Ligaments and other soft tissues, as well as bony contact, all contribute to anterior stability of the knee joint. This study was designed to measure the in situ force in the medial collateral ligament (MCL), anterior cruciate ligament (ACL), posterolateral structures (PLS), and posterior cruciate ligament (PCL) in response to 110 N anterior tibial loading. The changes in knee kinematics associated with ACL deficiency and combined MCL+ACL deficiency were also evaluated. Utilizing a robotic/universal force-moment sensor system, ten human cadaveric knee joints were tested between 0 degrees and 90 degrees of knee flexion.
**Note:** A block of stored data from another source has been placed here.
/-- The candidate `x` ends without a fault and without success, so that the search goes on to the next seed. -/
def CandidateFails (s : State) (b0 c0 : Word) (x : Nat) : Prop :=
  ∃ u, CandidateEnds s b0 c0 x u ∧ u.status ≠ .faulted ∧ u.succeeded = false

theorem succeeded_iff {s : State} : s.succeeded = true ↔ s.status = .halted ∧ s.matched = true := by
  simp [State.succeeded]

/-- A candidate succeeds exactly when its seed has the quine property: the SEARCH run answers for the DIRECT run (R85, R120). -/
theorem CandidateEnds.directQuine_iff {s u : State} {b0 c0 : Word} {x : Nat} (h : CandidateEnds s b0 c0 x u) :
    DirectQuine s b0 c0 x ↔ u.succeeded = true := by
  obtain ⟨ss, search, ends⟩ := h
  obtain ⟨idle, -⟩ := hostInit_cases search
  obtain ⟨sd, direct⟩ := exists_hostInit idle (BitVec.ofNat 64 x) b0 c0 .direct
  obtain ⟨-, -, sameAnswer⟩ := earlyAbortChangesNoAnswer s ss sd (BitVec.ofNat 64 x) b0 c0 search direct
  rw [succeeded_iff]
  constructor
  · rintro ⟨t, w, init, endsDirect, halted, quine⟩
    obtain ⟨program, -⟩ := run_frame init endsDirect
    obtain rfl := Host.Outcome.next.inj (init.symm.trans direct)
    obtain ⟨u', ends', success⟩ := sameAnswer.mpr ⟨w, endsDirect, halted, quine.trans program.symm⟩
    obtain rfl := aRunHasOneFinalState ss u u' ends ends'
    exact success
  · intro success
    obtain ⟨w, endsDirect, halted, quine⟩ := sameAnswer.mp ⟨u, ends, success⟩
    obtain ⟨program, -⟩ := run_frame direct endsDirect
    exact ⟨sd, w, direct, endsDirect, halted, quine.trans program⟩

theorem CandidateFails.not_directQuine {s : State} {b0 c0 : Word} {x : Nat} (h : CandidateFails s b0 c0 x) :
    ¬ DirectQuine s b0 c0 x := by
  obtain ⟨u, ends, -, failed⟩ := h
  simp [ends.directQuine_iff, failed]

/-- On the state that a candidate leaves, `Init` begins the runs that it would begin on the state before it (R110, R120). -/
theorem CandidateEnds.same_runs {s u : State} {b0 c0 : Word} {x : Nat} (h : CandidateEnds s b0 c0 x u)
    (a0 b0' c0' : Word) (m : Mode) : hostInit a0 b0' c0' m u = hostInit a0 b0' c0' m s := by
  obtain ⟨t, init, ends⟩ := h
  obtain ⟨idle, -⟩ := hostInit_cases init
  obtain ⟨program, -, config⟩ := run_frame init ends
  have ended : u.status ≠ .running := fun running => by simp [EndsIn, running, Status.terminal] at ends
  exact hostInit_congr idle ended program config a0 b0' c0' m

/-! ### The search's answer -/

/-- What an answer of the driver's loop says of the candidates `lo` to `lo + count - 1`, each begun on `s`. -/
inductive Verdict (s : State) (b0 c0 : Word) (lo count : Nat) : SearchResult → Prop where
  | found (x : Nat) (u : State) (ge : lo ≤ x) (lt : x < lo + count) (ends : CandidateEnds s b0 c0 x u)
    (success : u.succeeded = true) (earlier : ∀ y, lo ≤ y → y < x → CandidateFails s b0 c0 y) :
    Verdict s b0 c0 lo count (.found x)
  | fatal (x : Nat) (u : State) (ge : lo ≤ x) (lt : x < lo + count) (ends : CandidateEnds s b0 c0 x u)
    (faulted : u.status = .faulted) (earlier : ∀ y, lo ≤ y → y < x → CandidateFails s b0 c0 y) :
    Verdict s b0 c0 lo count (.fatal u.cause u.info)
  | notFound (all : ∀ y, lo ≤ y → y < lo + count → CandidateFails s b0 c0 y) : Verdict s b0 c0 lo count .notFound
  | unresolved (x : Nat) : Verdict s b0 c0 lo count (.unresolved x)

/-- What holds of a first candidate and of the later ones holds of all. -/
theorem forall_ge_of_first {P : Nat → Prop} {lo n : Nat} (first : P lo) (later : ∀ y, lo + 1 ≤ y → y < n → P y) :
    ∀ y, lo ≤ y → y < n → P y := by
  intro y ge lt
  obtain rfl | gt := Nat.eq_or_lt_of_le ge
  · exact first
  · exact later y gt lt

/-- A failed candidate before the range leaves the verdict. -/
theorem Verdict.cons {s : State} {b0 c0 : Word} {lo count : Nat} {r : SearchResult} (first : CandidateFails s b0 c0 lo)
    (h : Verdict s b0 c0 (lo + 1) count r) : Verdict s b0 c0 lo (count + 1) r := by
  cases h with
  | found x u ge lt ends success earlier =>
    exact .found x u (by omega) (by omega) ends success (forall_ge_of_first first earlier)
  | fatal x u ge lt ends faulted earlier =>
    exact .fatal x u (by omega) (by omega) ends faulted (forall_ge_of_first first earlier)
  | notFound all => exact .notFound (forall_ge_of_first first fun y ge lt => all y ge (by omega))
  | unresolved x => exact .unresolved x

/-- The loop decides its candidates, on whatever state `s'` it stands that begins the runs of `s`. -/
theorem searchFrom_verdict {s s' : State} (fuel : Nat) (b0 c0 : Word) (lo count : Nat)
    (same : ∀ a0 b0 c0 m, hostInit a0 b0 c0 m s' = hostInit a0 b0 c0 m s) :
    Verdict s b0 c0 lo count (searchFrom fuel b0 c0 lo s' count) := by
  induction count generalizing lo s' with
  | zero => exact .notFound fun y ge lt => by omega
  | succ count ih =>
    rw [searchFrom]
    cases run : runFrom fuel (BitVec.ofNat 64 lo) b0 c0 .search s' with
    | none => exact .unresolved lo
    | some u =>
      obtain ⟨t, init, endsIn⟩ := endsIn_of_runFrom run
      have ends : CandidateEnds s b0 c0 lo u := ⟨t, (same ..).symm.trans init, endsIn⟩
      have noneEarlier : ∀ y, lo ≤ y → y < lo → CandidateFails s b0 c0 y := fun y ge lt => by omega
      dsimp only
      split_ifs with success faulted
      · exact .found lo u le_rfl (by omega) ends success noneEarlier
      · exact .fatal lo u le_rfl (by omega) ends faulted noneEarlier
      · have fails : CandidateFails s b0 c0 lo := ⟨u, ends, faulted, Bool.eq_false_iff.mpr success⟩
        exact (ih (lo + 1) ends.same_runs).cons fails

/-- How many seeds the search tries at the most: those from `lo` to the bound of R118. -/
def seedCount (lo : Nat) (hi : Option Nat) : Nat := min (hi.getD (2 ^ 64 - 1)) (2 ^ 64 - 1) + 1 - lo

/-- The loop's seeds are those of the search's range (R118). -/
theorem lt_add_seedCount_iff {lo x : Nat} (hi : Option Nat) (ge : lo ≤ x) :
    x < lo + seedCount lo hi ↔ x < 2 ^ 64 ∧ ∀ h, hi = some h → x ≤ h := by
  unfold seedCount
  cases hi with
  | none => simp; omega
  | some h => simp; omega

theorem search_verdict (fuel : Nat) (b0 c0 : Word) (lo : Nat) (hi : Option Nat) (s : State) :
    Verdict s b0 c0 lo (seedCount lo hi) (search fuel b0 c0 lo hi s) :=
  searchFrom_verdict fuel b0 c0 lo _ fun _ _ _ _ => rfl

/-- Settles O50: the candidate found succeeds and those before it fail, as the quine property of their seeds says. -/
theorem searchFindsTheLeastQuineSeed : Obligations.SearchFindsTheLeastQuineSeed := by
  intro s b0 c0 fuel lo hi
  have verdict := search_verdict fuel b0 c0 lo hi s
  constructor
  · intro seed answer
    rw [answer] at verdict
    cases verdict with
    | found _ u ge lt ends success earlier =>
      obtain ⟨fits, below⟩ := (lt_add_seedCount_iff hi ge).mp lt
      exact ⟨ge, fits, below, ends.directQuine_iff.mpr success, fun x ge' lt' => (earlier x ge' lt').not_directQuine⟩
  · intro answer x ge fits below
    rw [answer] at verdict
    cases verdict with
    | notFound all => exact (all x ge ((lt_add_seedCount_iff hi ge).mpr ⟨fits, below⟩)).not_directQuine

/-- Settles O51: the candidate at which the loop stopped, and those before it. -/
theorem searchStopsAtTheFirstFault : Obligations.SearchStopsAtTheFirstFault := by
  intro s b0 c0 fuel lo hi cause info answer
  have verdict := search_verdict fuel b0 c0 lo hi s
  rw [answer] at verdict
  cases verdict with
  | fatal x u ge lt ends faulted earlier =>
    obtain ⟨t, init, endsIn⟩ := ends
    obtain ⟨fits, below⟩ := (lt_add_seedCount_iff hi ge).mp lt
    refine ⟨x, ge, fits, below, ⟨t, u, init, endsIn, faulted, rfl, rfl⟩, fun y ge' lt' => ?_⟩
    obtain ⟨w, ⟨v, init', endsIn'⟩, notFaulted, failed⟩ := earlier y ge' lt'
    exact ⟨v, w, init', endsIn', notFaulted, failed⟩

end Sys2Proof.Proofs
end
This unique testing system is designed to determine the in situ forces in structures of interest without making mechanical contact with the tissue. More importantly, data for individual structures can be obtained from the same knee specimen since the robotic manipulator can reproduce the motion of the intact knee. The in situ forces in the ACL under anterior tibial loading to 110 N were highest at 15 degrees flexion, 103 +/- 14 N (mean +/- SD), decreasing to 59.2 +/- 30 N at 90 degrees flexion. For the MCL, these forces were 8.0 +/- 3.5 N and 38.1 +/- 25 N, respectively. Forces due to bony contact were as high as 34.1 +/- 23 N at 30 degrees flexion, while those in the PLS were relatively small at all flexion angles. Combined MCL+ACL deficiency was found to significantly increase anterior tibial translation relative to the ACL-deficient knee only above 60 degrees of knee flexion. These findings confirm the hypothesis that there is significant load sharing between various ligaments and bony contact during anterior tibial loading of the knee. For this reason, the MCL and osteochondral surfaces may also be at significant risk during ACL injury.

摘要

韧带及其他软组织,以及骨接触,均对膝关节的前向稳定性有贡献。本研究旨在测量内侧副韧带(MCL)、前交叉韧带(ACL)、后外侧结构(PLS)和后交叉韧带(PCL)在110 N胫骨前向负荷作用下的原位力。还评估了与ACL缺陷以及MCL+ACL联合缺陷相关的膝关节运动学变化。利用机器人/通用力-力矩传感器系统,对10个新鲜人尸体膝关节在0度至90度膝关节屈曲范围内进行测试。这种独特的测试系统旨在确定感兴趣结构的原位力,而无需与组织进行机械接触。更重要的是,由于机器人操纵器可以再现完整膝关节的运动,因此可以从同一个膝关节标本中获得各个结构的数据。在110 N胫骨前向负荷下,ACL的原位力在屈曲15度时最高,为103±14 N(平均值±标准差),在屈曲90度时降至59.2±30 N。对于MCL,这些力分别为8.0±3.5 N和38.1±25 N。在屈曲30度时,骨接触产生的力高达34.1±23 N,而在所有屈曲角度下,PLS中的力相对较小。发现MCL+ACL联合缺陷仅在膝关节屈曲超过60度时相对于ACL缺陷膝关节显著增加胫骨前向平移。这些发现证实了这样一个假设,即在膝关节胫骨前向负荷期间,各种韧带和骨接触之间存在显著的负荷分担。因此,在ACL损伤期间,MCL和骨软骨表面也可能面临显著风险。